What is expected: Word for word, set down every line of the entries below from the line with "P1 written. -/" to the line with "((fresh .reference).writeBlock .ib0", including both, and no other line.

Extracted material:

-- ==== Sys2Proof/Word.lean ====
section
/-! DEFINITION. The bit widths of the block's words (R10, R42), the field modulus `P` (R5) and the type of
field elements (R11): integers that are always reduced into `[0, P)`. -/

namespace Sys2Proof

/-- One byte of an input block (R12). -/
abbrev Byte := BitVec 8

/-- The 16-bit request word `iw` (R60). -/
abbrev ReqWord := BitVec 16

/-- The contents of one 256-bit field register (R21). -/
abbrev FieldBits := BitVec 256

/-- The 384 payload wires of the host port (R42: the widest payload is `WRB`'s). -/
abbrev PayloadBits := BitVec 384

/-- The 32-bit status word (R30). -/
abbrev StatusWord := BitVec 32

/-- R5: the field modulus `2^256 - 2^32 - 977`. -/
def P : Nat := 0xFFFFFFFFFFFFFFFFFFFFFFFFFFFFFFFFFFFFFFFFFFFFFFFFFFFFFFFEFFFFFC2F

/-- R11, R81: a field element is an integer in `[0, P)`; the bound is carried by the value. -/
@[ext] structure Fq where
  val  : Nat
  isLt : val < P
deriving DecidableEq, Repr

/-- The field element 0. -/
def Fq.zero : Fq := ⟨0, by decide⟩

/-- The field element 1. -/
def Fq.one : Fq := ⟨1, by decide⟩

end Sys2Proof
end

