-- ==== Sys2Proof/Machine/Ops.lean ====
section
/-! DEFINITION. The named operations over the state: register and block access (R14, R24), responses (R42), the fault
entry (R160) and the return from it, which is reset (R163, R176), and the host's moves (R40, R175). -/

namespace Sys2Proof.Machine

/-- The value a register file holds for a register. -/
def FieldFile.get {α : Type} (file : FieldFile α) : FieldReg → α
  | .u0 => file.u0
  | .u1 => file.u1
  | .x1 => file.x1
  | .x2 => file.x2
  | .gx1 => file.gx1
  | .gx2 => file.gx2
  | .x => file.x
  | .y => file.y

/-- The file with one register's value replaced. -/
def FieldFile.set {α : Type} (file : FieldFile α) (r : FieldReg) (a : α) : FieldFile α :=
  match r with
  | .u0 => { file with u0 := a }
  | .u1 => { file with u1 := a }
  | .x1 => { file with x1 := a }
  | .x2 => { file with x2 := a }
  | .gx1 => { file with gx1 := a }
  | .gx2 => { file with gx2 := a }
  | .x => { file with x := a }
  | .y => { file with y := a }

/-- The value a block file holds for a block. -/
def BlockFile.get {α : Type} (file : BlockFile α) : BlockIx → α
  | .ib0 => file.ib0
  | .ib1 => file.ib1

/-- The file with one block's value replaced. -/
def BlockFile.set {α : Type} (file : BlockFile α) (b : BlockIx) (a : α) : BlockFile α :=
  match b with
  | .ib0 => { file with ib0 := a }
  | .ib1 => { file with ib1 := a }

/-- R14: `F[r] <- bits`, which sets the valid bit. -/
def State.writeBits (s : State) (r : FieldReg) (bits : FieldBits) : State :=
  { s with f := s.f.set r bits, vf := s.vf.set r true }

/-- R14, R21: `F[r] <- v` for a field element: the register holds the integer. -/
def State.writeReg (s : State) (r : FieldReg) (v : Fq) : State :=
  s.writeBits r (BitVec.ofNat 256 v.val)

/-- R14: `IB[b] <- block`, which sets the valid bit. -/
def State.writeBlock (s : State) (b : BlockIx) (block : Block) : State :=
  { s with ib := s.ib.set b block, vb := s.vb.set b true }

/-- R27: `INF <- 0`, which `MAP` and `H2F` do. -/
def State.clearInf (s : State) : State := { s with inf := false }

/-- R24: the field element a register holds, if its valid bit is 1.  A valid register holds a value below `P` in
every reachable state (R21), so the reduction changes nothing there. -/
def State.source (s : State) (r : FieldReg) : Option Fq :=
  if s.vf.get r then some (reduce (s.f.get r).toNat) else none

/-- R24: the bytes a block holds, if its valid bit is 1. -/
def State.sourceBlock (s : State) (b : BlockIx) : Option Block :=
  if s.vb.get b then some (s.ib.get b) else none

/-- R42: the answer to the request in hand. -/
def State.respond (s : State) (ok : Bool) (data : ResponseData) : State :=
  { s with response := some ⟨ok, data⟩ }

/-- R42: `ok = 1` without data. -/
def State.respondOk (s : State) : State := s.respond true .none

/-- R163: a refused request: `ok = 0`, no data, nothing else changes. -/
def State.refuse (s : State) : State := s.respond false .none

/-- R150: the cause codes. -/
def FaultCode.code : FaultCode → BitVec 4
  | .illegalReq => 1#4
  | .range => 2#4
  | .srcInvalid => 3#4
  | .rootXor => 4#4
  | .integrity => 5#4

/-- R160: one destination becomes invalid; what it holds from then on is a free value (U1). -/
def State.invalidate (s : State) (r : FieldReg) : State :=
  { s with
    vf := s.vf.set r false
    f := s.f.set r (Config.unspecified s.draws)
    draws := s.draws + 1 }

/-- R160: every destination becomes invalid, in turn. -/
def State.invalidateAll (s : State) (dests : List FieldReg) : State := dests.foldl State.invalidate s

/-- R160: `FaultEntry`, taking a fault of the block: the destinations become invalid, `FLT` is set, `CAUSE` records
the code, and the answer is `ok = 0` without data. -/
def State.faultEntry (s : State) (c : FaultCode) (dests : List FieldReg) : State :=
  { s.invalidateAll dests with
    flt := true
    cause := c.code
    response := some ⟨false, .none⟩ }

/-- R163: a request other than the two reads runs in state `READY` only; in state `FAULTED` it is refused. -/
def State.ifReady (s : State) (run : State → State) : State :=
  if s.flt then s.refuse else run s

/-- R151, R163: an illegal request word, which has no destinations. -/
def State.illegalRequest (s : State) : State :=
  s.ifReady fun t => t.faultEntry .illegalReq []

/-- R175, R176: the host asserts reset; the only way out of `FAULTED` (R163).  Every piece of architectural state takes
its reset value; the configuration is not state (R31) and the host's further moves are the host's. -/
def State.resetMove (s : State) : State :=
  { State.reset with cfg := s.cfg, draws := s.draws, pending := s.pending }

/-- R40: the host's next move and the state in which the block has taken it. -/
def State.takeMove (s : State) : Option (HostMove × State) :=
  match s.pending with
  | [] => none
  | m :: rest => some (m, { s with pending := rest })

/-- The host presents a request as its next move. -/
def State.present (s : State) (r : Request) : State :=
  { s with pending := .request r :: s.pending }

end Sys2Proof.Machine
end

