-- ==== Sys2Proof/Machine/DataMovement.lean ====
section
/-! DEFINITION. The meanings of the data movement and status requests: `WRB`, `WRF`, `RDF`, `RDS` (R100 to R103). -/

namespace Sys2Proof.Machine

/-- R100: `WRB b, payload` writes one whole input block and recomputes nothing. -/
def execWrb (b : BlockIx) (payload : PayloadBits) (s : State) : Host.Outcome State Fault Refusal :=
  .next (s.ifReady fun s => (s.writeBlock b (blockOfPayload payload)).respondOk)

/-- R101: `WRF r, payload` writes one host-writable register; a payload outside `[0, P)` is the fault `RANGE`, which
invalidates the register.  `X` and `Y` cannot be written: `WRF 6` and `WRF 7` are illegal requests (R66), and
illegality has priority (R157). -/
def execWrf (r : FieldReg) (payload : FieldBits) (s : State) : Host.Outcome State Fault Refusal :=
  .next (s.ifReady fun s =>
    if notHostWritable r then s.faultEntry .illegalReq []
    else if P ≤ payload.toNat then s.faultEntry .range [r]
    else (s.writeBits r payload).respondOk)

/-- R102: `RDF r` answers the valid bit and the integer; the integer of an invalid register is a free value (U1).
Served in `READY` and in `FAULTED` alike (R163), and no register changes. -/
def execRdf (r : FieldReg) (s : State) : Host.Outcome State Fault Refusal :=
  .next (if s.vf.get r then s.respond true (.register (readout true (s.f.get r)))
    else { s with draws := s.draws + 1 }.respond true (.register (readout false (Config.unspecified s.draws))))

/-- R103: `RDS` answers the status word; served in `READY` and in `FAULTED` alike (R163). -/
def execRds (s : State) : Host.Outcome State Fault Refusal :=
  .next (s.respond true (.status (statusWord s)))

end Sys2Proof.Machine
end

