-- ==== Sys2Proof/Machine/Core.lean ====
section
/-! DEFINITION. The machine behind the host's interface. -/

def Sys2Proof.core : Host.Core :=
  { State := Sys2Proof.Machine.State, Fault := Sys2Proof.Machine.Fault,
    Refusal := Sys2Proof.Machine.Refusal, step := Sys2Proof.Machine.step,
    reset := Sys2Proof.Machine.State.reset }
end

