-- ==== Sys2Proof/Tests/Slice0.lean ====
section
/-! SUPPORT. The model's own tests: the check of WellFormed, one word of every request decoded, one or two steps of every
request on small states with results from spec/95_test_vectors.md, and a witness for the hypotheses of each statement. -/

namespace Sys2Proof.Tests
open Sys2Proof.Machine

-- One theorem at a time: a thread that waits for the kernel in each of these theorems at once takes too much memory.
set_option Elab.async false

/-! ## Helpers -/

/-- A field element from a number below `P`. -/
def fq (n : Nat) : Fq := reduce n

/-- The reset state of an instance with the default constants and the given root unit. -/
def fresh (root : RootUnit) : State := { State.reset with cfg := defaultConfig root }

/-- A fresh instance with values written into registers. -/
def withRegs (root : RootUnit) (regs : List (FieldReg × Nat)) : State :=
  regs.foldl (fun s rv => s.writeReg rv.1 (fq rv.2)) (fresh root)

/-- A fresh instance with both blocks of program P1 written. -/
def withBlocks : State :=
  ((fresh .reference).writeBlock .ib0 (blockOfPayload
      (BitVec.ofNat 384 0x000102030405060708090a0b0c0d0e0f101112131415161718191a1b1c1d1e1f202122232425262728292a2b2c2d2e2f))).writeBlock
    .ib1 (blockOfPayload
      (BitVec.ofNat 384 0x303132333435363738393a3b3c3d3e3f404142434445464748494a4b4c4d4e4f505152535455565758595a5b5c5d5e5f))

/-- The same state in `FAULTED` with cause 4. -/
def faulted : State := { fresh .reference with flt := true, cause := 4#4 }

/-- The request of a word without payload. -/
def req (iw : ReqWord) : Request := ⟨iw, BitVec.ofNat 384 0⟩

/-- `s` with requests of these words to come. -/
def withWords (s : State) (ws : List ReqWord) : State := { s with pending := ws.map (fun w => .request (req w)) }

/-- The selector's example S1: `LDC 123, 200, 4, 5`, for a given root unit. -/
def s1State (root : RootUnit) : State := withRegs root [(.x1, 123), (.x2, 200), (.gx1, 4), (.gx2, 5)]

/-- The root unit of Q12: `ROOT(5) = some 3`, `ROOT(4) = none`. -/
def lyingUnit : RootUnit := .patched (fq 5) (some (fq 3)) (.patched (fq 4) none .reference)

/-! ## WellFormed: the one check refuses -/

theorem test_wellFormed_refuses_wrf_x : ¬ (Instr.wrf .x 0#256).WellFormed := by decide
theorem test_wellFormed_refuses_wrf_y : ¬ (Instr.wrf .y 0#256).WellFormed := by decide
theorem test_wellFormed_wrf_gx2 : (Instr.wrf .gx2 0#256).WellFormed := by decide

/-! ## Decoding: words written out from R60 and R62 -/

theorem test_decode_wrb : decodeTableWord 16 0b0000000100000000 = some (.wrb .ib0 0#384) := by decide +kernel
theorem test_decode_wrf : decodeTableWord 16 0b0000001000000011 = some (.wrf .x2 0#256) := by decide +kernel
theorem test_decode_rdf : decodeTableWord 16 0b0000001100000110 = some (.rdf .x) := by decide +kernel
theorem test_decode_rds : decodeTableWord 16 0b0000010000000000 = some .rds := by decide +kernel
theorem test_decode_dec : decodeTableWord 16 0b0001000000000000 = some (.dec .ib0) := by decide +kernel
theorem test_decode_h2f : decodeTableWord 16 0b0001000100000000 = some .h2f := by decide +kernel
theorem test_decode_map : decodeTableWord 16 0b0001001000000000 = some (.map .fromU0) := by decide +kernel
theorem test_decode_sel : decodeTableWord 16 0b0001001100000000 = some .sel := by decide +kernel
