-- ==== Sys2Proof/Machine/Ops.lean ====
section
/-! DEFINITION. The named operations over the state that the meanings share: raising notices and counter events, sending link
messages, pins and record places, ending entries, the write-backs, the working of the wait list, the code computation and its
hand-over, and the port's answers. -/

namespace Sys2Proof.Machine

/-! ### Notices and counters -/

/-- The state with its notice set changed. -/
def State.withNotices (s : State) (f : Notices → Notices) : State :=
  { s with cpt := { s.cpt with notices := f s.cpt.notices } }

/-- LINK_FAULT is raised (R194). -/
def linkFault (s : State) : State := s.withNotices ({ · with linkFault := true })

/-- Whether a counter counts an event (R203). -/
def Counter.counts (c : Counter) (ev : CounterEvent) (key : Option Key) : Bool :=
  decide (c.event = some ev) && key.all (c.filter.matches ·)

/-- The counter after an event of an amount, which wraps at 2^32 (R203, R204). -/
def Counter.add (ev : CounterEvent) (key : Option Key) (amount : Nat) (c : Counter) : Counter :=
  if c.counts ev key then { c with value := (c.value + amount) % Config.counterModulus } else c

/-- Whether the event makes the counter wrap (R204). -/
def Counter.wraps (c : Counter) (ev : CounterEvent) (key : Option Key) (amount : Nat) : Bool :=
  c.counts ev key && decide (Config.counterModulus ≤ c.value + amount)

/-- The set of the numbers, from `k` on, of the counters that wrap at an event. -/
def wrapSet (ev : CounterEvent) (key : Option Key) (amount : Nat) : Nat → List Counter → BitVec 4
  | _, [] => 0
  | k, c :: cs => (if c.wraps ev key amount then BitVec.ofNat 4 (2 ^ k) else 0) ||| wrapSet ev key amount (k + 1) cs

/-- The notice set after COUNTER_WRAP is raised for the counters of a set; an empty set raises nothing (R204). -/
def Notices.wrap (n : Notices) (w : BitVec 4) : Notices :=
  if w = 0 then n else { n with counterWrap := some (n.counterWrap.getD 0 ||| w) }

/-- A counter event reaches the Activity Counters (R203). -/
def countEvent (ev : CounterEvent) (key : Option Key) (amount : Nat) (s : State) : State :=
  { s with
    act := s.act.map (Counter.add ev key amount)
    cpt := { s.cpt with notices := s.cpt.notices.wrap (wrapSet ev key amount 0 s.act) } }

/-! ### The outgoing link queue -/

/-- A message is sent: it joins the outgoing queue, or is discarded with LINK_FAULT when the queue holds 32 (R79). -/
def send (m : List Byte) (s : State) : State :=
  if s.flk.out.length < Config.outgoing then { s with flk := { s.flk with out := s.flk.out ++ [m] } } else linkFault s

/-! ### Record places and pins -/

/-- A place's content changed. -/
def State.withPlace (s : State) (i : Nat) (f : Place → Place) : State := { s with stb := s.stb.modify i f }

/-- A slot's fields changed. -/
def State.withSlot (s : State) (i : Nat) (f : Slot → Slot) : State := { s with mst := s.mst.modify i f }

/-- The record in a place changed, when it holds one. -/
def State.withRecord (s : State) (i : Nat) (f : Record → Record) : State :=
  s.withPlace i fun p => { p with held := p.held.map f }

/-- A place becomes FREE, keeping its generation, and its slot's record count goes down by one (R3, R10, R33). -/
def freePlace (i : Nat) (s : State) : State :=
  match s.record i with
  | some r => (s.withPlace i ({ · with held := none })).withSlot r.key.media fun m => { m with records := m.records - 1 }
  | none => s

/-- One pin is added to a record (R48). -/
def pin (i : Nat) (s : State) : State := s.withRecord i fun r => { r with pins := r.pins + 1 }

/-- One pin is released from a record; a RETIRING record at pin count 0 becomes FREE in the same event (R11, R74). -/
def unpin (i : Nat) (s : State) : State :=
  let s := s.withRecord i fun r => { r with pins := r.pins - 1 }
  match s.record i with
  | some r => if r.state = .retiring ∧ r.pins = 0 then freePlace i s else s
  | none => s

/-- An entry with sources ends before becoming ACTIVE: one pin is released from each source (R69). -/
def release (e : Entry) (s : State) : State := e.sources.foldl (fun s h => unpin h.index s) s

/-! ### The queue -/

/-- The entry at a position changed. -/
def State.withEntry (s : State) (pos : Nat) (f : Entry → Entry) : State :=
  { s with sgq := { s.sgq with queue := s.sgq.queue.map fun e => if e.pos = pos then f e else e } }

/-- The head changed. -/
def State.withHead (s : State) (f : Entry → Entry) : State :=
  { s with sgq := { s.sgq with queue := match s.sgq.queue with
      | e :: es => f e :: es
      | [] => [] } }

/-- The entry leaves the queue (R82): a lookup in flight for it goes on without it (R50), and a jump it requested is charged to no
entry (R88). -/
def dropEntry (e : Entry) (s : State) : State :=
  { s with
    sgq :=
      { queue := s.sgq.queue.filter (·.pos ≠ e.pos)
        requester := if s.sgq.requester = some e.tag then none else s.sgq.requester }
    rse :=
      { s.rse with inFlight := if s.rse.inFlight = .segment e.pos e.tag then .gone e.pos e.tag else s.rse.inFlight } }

Answer:
/-- A fresh instance with both blocks of program P1 written. -/
def withBlocks : State :=
  ((fresh .reference).writeBlock .ib0 (blockOfPayload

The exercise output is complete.